/-- 42_burst_engine.md R168, R169: at a completion, chaining armed reloads `next`/`limit` from
`start`/`stop` and is used up; without it `enable` is cleared and `next` stays at `limit`. `oracle`: the
accessor's answers as data (log 8). `ready`: the device's bytes as data (log 14). -/
def Obligations.CompletionReloadsOnceOrDisables : Prop :=
  ∀ (s : State), s.Inv → NoFault s → SegmentOk s →
    (s.cfg.enableGuard = true → (s.chan .storage).enable = true) →
    (s.chan .storage).next.ult (s.chan .storage).limit = true →
    ((s.chan .storage).limit - (s.chan .storage).next).toNat ≤ (available s).length →
    ∃ t, exec .devCommit s = .next t ∧ (t.chan .storage).complete = true ∧
      ((s.chan .storage).supdate = true →
        (t.chan .storage).next = (s.chan .storage).start ∧
        (t.chan .storage).limit = (s.chan .storage).stop ∧ (t.chan .storage).supdate = false ∧
        (t.chan .storage).enable = (s.chan .storage).enable) ∧
      ((s.chan .storage).supdate = false →
        (t.chan .storage).enable = false ∧ (t.chan .storage).next = (s.chan .storage).limit ∧
        (t.chan .storage).limit = (s.chan .storage).limit ∧ (t.chan .storage).supdate = false) ∧
      (t.chan .storage).start = (s.chan .storage).start ∧
      (t.chan .storage).stop = (s.chan .storage).stop ∧
      (t.chan .storage).savedNext = (s.chan .storage).savedNext ∧
      (t.chan .storage).savedLimit = (s.chan .storage).savedLimit ∧
      (t.chan .storage).savedStart = (s.chan .storage).savedStart ∧
      (t.chan .storage).savedStop = (s.chan .storage).savedStop

/-- 42_burst_engine.md R165: a burst commit on a segment that is not word-aligned or not a whole number of
bursts long is refused, before its first word write. `ready`: the device's bytes as data (log 14). -/
def Obligations.MisalignedCommitIsRefused : Prop :=
  ∀ s : State, s.cfg.Wf → StagingOk s →
    (s.cfg.enableGuard = true → (s.chan .storage).enable = true) →
    s.cfg.burst ≤ (available s).length →
    (s.chan .storage).next.ult (s.chan .storage).limit = true →
    ((s.chan .storage).next.toNat % wordBytes ≠ 0 ∨
      ((s.chan .storage).limit - (s.chan .storage).next).toNat % s.cfg.burst ≠ 0) →
    exec .devCommit s = .refused .misaligned

/-- The bound on the loop of a pass (log 16) is no limit of the machine: more turns change nothing, whatever
the oracle answers. `ready`: the device's bytes as data (log 14). -/
def Obligations.TurnBoundNeverCutsAPass : Prop :=
  ∀ (s : State) (n : Nat), StagingOk s → s.ready.length + 2 ≤ n →
    commitLoop n s = commitLoop (s.ready.length + 2) s

/-- 10_state.md R33: the engine's own advances, in a commit pass however it is run (by the device or by a
CSR write) and in a flush, stop at `limit`, but for the wrap to `start`/`stop`, which comes with a
completion and uses up an arming. `armed`: the arming the pass starts from, which the re-arm command itself
sets (41_csr_commands.md R137). -/
def Obligations.EngineNeverPassesLimit : Prop :=
  ∀ (i : Instr) (s t : State) (armed : Bool), runsEngine s.cfg i = true →
    armed = (match csrWriteOf s.cfg i with
      | some (.setsupdateClrcomplete, _, _) => true
      | _ => (s.chan .storage).supdate) →
    (s.chan .storage).next.toNat ≤ (s.chan .storage).limit.toNat → exec i s = .next t →
    ((t.chan .storage).limit = (s.chan .storage).limit ∧
      (s.chan .storage).next.toNat ≤ (t.chan .storage).next.toNat ∧
      (t.chan .storage).next.toNat ≤ (t.chan .storage).limit.toNat ∧
      (t.chan .storage).supdate = armed) ∨
    (armed = true ∧ (t.chan .storage).supdate = false ∧ (t.chan .storage).complete = true ∧
      (t.chan .storage).next = (s.chan .storage).start ∧
      (t.chan .storage).limit = (s.chan .storage).stop)

/-- 42_burst_engine.md R173: the guard, the two cases where it does nothing, the refusal, and the word it
writes, of which only the staged bytes are fixed (the others are free draws, log 9). No completion test, no
line, no hand-back. `calls`: the model's record of the block's calls (log 12). `reply`: the model's port for
what an operation returns (log 11). `oracle`: the accessor's answers as data (log 8). `ready`: the device's
bytes as data (log 14). -/
def Obligations.FlushWritesOneWord : Prop :=
  (∀ s : State, s.cfg.enableGuard = true → (s.chan .storage).enable = false →
    exec .devFlush s = .next { s with reply := .none, calls := .log .flushWhileDisabled :: s.calls }) ∧
  (∀ s : State, (s.cfg.enableGuard = true → (s.chan .storage).enable = true) →
    (s.staging.count = 0 ∨ (s.chan .storage).next.ult (s.chan .storage).limit = false) →
    exec .devFlush s = .next { s with reply := .none }) ∧
  (∀ s : State, (s.cfg.enableGuard = true → (s.chan .storage).enable = true) →
    s.staging.count ≠ 0 → (s.chan .storage).next.ult (s.chan .storage).limit = true →
    ((s.chan .storage).next.toNat % wordBytes ≠ 0 ∨
      ((s.chan .storage).limit - (s.chan .storage).next).toNat < wordBytes) →
    exec .devFlush s = .refused .misaligned) ∧
  (∀ s : State, s.Inv → s.oracle.head? ≠ some .fault →
    (s.cfg.enableGuard = true → (s.chan .storage).enable = true) →
    s.staging.count ≠ 0 → (s.chan .storage).next.ult (s.chan .storage).limit = true →
    (s.chan .storage).next.toNat % wordBytes = 0 →
    wordBytes ≤ ((s.chan .storage).limit - (s.chan .storage).next).toNat →
    ∃ t, exec .devFlush s = .next t ∧
      HoldsBytes t (s.chan .storage).next ((stagedBytes s.staging).take wordBytes) ∧
      SameMemoryOutside (s.chan .storage).next wordBytes s t ∧
      t.chan .storage = { s.chan .storage with next := (s.chan .storage).next + 4 } ∧
      stagedBytes t.staging = (stagedBytes s.staging).drop wordBytes ∧
      t.staging.count = s.staging.count - min wordBytes s.staging.count ∧
      t.calls = s.calls ∧ t.lines = s.lines ∧ t.ready = s.ready ∧ t.reply = .none ∧
      SameOtherChannels .storage s t ∧ SameSetting s t)

/-- 42_burst_engine.md R174: a fault in a flush is recorded as in a pass; `next`, `S` and memory stay.
`oracle`: the accessor's answers as data (log 8). `ready`: the device's bytes as data (log 14). -/
def Obligations.FlushFaultRecordsTheFault : Prop :=
  ∀ (s : State) (later : List BusAnswer), s.oracle = .fault :: later →
    (s.cfg.enableGuard = true → (s.chan .storage).enable = true) →
    s.staging.count ≠ 0 → (s.chan .storage).next.ult (s.chan .storage).limit = true →
    (s.chan .storage).next.toNat % wordBytes = 0 →
    wordBytes ≤ ((s.chan .storage).limit - (s.chan .storage).next).toNat →
    ∃ t, exec .devFlush s = .next t ∧
      t.chan .storage = { s.chan .storage with enable := false, complete := true, busexc := true } ∧
      t.staging = s.staging ∧ SameMemory s t ∧ t.oracle = later ∧ t.ready = s.ready ∧
      (s.cfg.faultIrq = true → LineAt .storage true t) ∧
      (s.cfg.faultIrq = false → ∀ l, t.level l = s.level l) ∧
      SameOtherChannels .storage s t ∧ SameOtherLines .storage s t ∧ SameSetting s t

/-- 10_state.md R35. `used` is what an operation has taken of the accessor's answers: an operation that met
a fault and goes on has set `complete` and `busexc` of `storage` and cleared `enable`; `busexc` rises with
such a fault only, on `storage` only; no operation but system reset clears it, and system reset does.
`oracle`: the accessor's answers as data (log 8). -/
def Obligations.BusexcIsSetOnlyWithAFaultRecord : Prop :=
  (∀ (i : Instr) (s t : State) (used : List BusAnswer), exec i s = .next t →
    s.oracle = used ++ t.oracle → .fault ∈ used →
    (t.chan .storage).complete = true ∧ (t.chan .storage).busexc = true ∧
      (t.chan .storage).enable = false) ∧
  (∀ (i : Instr) (s t : State) (ch : Chan), exec i s = .next t → (s.chan ch).busexc = false →
    (t.chan ch).busexc = true →
    ch = .storage ∧ (t.chan ch).complete = true ∧ (t.chan ch).enable = false ∧
      ∃ used, s.oracle = used ++ t.oracle ∧ .fault ∈ used) ∧
  (∀ (i : Instr) (s t : State) (ch : Chan), exec i s = .next t → kindOf i ≠ .reset →
    (s.chan ch).busexc = true → (t.chan ch).busexc = true) ∧
  (∀ (s : State) (ch : Chan), ∃ t, exec .sysReset s = .next t ∧ (t.chan ch).busexc = false)

/-- 43_block_transfer.md R191, R192, R193: base, size by `READ_SIZE_FROM`, the bytes, and the completion; no
pointer changes; a negative size is refused. `reply`: the model's port for what an operation returns (log
11). -/
def Obligations.MemoryReadReturnsTheBlock : Prop :=
  ∀ (s : State) (ch : Chan) (base x : Addr), ch ≠ .storage →
    (s.cfg.enableGuard = true → (s.chan ch).enable = true) →
    base = (if (s.chan ch).init ≠ 0 then (s.chan ch).init else (s.chan ch).next) →
    x = (match (if s.cfg.turbo then (s.cfg.readSizeFrom.get ch).turbo
          else (s.cfg.readSizeFrom.get ch).plain) with
      | .init => (s.chan ch).init
      | .next => (s.chan ch).next
      | .base => base) →
    ((s.chan ch).limit.toNat < x.toNat → exec (.devMRead ch) s = .refused .underflow) ∧
    (x.toNat ≤ (s.chan ch).limit.toNat →
      ∃ t bytes, exec (.devMRead ch) s = .next t ∧
        t.reply = .block ((s.chan ch).limit - x) bytes ∧
        bytes.length = ((s.chan ch).limit - x).toNat ∧
        (∀ n (h : n < bytes.length), bytes[n] = readByte s.mem (base + BitVec.ofNat 32 n)) ∧
        t.chan ch = { s.chan ch with complete := true, supdate := true } ∧
        OnlyChannel ch s t ∧ LineAt ch true t)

::::::::::

In the listing above, locate the line with "(t.chan .storage).savedStart = (s.chan" and the line with "CSR write) and", then extract exactly those lines and every line between them, and nothing more.

      (t.chan .storage).savedStart = (s.chan .storage).savedStart ∧
      (t.chan .storage).savedStop = (s.chan .storage).savedStop

/-- 42_burst_engine.md R165: a burst commit on a segment that is not word-aligned or not a whole number of
bursts long is refused, before its first word write. `ready`: the device's bytes as data (log 14). -/
def Obligations.MisalignedCommitIsRefused : Prop :=
  ∀ s : State, s.cfg.Wf → StagingOk s →
    (s.cfg.enableGuard = true → (s.chan .storage).enable = true) →
    s.cfg.burst ≤ (available s).length →
    (s.chan .storage).next.ult (s.chan .storage).limit = true →
    ((s.chan .storage).next.toNat % wordBytes ≠ 0 ∨
      ((s.chan .storage).limit - (s.chan .storage).next).toNat % s.cfg.burst ≠ 0) →
    exec .devCommit s = .refused .misaligned

/-- The bound on the loop of a pass (log 16) is no limit of the machine: more turns change nothing, whatever
the oracle answers. `ready`: the device's bytes as data (log 14). -/
def Obligations.TurnBoundNeverCutsAPass : Prop :=
  ∀ (s : State) (n : Nat), StagingOk s → s.ready.length + 2 ≤ n →
    commitLoop n s = commitLoop (s.ready.length + 2) s

/-- 10_state.md R33: the engine's own advances, in a commit pass however it is run (by the device or by a
CSR write) and in a flush, stop at `limit`, but for the wrap to `start`/`stop`, which comes with a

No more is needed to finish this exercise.